Records from a dataset:

# # # #

-- ==== Sys2Proof/Laws/KeepsCores.lean ====
section
/-! SUPPORT. One lemma for each operation of shared operations, the cores, their instructions and memories: what it keeps (Laws/Keeps.lean). -/

namespace Sys2Proof.Machine

/-- A pair taken apart by its equation. -/
theorem keeps_of_eq {X : Type} {r t : State} {p : X × State} {a : X} (e : p = (a, t)) (h : Keeps r p.2) : Keeps r t := by
  rw [e] at h; exact h

theorem keeps_of_eq' {X : Type} {r t : State} {p : State × X} {a : X} (e : p = (t, a)) (h : Keeps r p.1) : Keeps r t := by
  rw [e] at h; exact h

/-- An optional state taken apart by its equation. -/
theorem keeps_of_some {r t : State} {p : Option State} (e : p = some t) (h : ∀ t, p = some t → Keeps r t) : Keeps r t := h t e

theorem keeps_getD {r s : State} (o : Option State) (h : ∀ t, o = some t → Keeps r t) (hs : Keeps r s) : Keeps r (o.getD s) := by
  cases o with
  | none => exact hs
  | some t => exact h t rfl

/-- An update of fields that these are not changes nothing of it. -/
theorem keeps_mk_iff {r s : State} (sh core ms sq net hbm integ tm pw mg boot rst ck rt pins out fresh) :
    Keeps r (State.mk s.pending s.regs sh s.mem core ms sq net hbm integ tm pw mg s.otp boot rst ck rt pins out fresh) ↔
      Keeps r s :=
  ⟨fun h => ⟨h.pending, h.mem, h.regs, h.gens, h.owners, h.minVersions⟩,
   fun h => ⟨h.pending, h.mem, h.regs, h.gens, h.owners, h.minVersions⟩⟩

/-- A fold of a pair whose every step keeps. -/
theorem keeps_foldl2 {A B : Type} {r : State} (l : List A) (f : B × State → A → B × State)
    (hf : ∀ p a, Keeps r p.2 → Keeps r (f p a).2) (p : B × State) (h : Keeps r p.2) : Keeps r (l.foldl f p).2 := by
  induction l generalizing p with
  | nil => exact h
  | cons a l ih => exact ih _ (hf p a h)

theorem keeps_of_fst {X : Type} {r t : State} {p : X × State} {a : X} (e : p = (a, t)) (h : Keeps r p.2) : Keeps r (a, t).2 := by
  rw [e] at h; exact h

/-- An update of memory that keeps its form. -/
theorem keeps_mem {r s : State} (m : List Host.Cell) (hm : Memory.wf s.mem = true → Memory.wf m = true) (h : Keeps r s) :
    Keeps r { s with mem := m } := ⟨h.pending, fun x => hm (h.mem x), h.regs, h.gens, h.owners, h.minVersions⟩

/-- An update of registers that keeps their form. -/
theorem keeps_regs {r s : State} (g : SMap (BitVec 64)) (hg : mwf regReset s.regs = true → mwf regReset g = true)
    (h : Keeps r s) : Keeps r { s with regs := g } :=
  ⟨h.pending, h.mem, fun x => hg (h.regs x), h.gens, h.owners, h.minVersions⟩

theorem keeps_some {r s t : State} (h : Keeps r s) (e : some s = some t) : Keeps r t := by
  cases e; exact h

# # # #

EXERCISE GOAL => Exactly as they stand, write out all of the entries.

TASK SOLUTION =>
-- ==== Sys2Proof/Laws/KeepsCores.lean ====
section
/-! SUPPORT. One lemma for each operation of shared operations, the cores, their instructions and memories: what it keeps (Laws/Keeps.lean). -/

namespace Sys2Proof.Machine

/-- A pair taken apart by its equation. -/
theorem keeps_of_eq {X : Type} {r t : State} {p : X × State} {a : X} (e : p = (a, t)) (h : Keeps r p.2) : Keeps r t := by
  rw [e] at h; exact h

theorem keeps_of_eq' {X : Type} {r t : State} {p : State × X} {a : X} (e : p = (t, a)) (h : Keeps r p.1) : Keeps r t := by
  rw [e] at h; exact h

/-- An optional state taken apart by its equation. -/
theorem keeps_of_some {r t : State} {p : Option State} (e : p = some t) (h : ∀ t, p = some t → Keeps r t) : Keeps r t := h t e

theorem keeps_getD {r s : State} (o : Option State) (h : ∀ t, o = some t → Keeps r t) (hs : Keeps r s) : Keeps r (o.getD s) := by
  cases o with
  | none => exact hs
  | some t => exact h t rfl

/-- An update of fields that these are not changes nothing of it. -/
theorem keeps_mk_iff {r s : State} (sh core ms sq net hbm integ tm pw mg boot rst ck rt pins out fresh) :
    Keeps r (State.mk s.pending s.regs sh s.mem core ms sq net hbm integ tm pw mg s.otp boot rst ck rt pins out fresh) ↔
      Keeps r s :=
  ⟨fun h => ⟨h.pending, h.mem, h.regs, h.gens, h.owners, h.minVersions⟩,
   fun h => ⟨h.pending, h.mem, h.regs, h.gens, h.owners, h.minVersions⟩⟩

/-- A fold of a pair whose every step keeps. -/
theorem keeps_foldl2 {A B : Type} {r : State} (l : List A) (f : B × State → A → B × State)
    (hf : ∀ p a, Keeps r p.2 → Keeps r (f p a).2) (p : B × State) (h : Keeps r p.2) : Keeps r (l.foldl f p).2 := by
  induction l generalizing p with
  | nil => exact h
  | cons a l ih => exact ih _ (hf p a h)

theorem keeps_of_fst {X : Type} {r t : State} {p : X × State} {a : X} (e : p = (a, t)) (h : Keeps r p.2) : Keeps r (a, t).2 := by
  rw [e] at h; exact h

/-- An update of memory that keeps its form. -/
theorem keeps_mem {r s : State} (m : List Host.Cell) (hm : Memory.wf s.mem = true → Memory.wf m = true) (h : Keeps r s) :
    Keeps r { s with mem := m } := ⟨h.pending, fun x => hm (h.mem x), h.regs, h.gens, h.owners, h.minVersions⟩

/-- An update of registers that keeps their form. -/
theorem keeps_regs {r s : State} (g : SMap (BitVec 64)) (hg : mwf regReset s.regs = true → mwf regReset g = true)
    (h : Keeps r s) : Keeps r { s with regs := g } :=
  ⟨h.pending, h.mem, fun x => hg (h.regs x), h.gens, h.owners, h.minVersions⟩

theorem keeps_some {r s t : State} (h : Keeps r s) (e : some s = some t) : Keeps r t := by
  cases e; exact h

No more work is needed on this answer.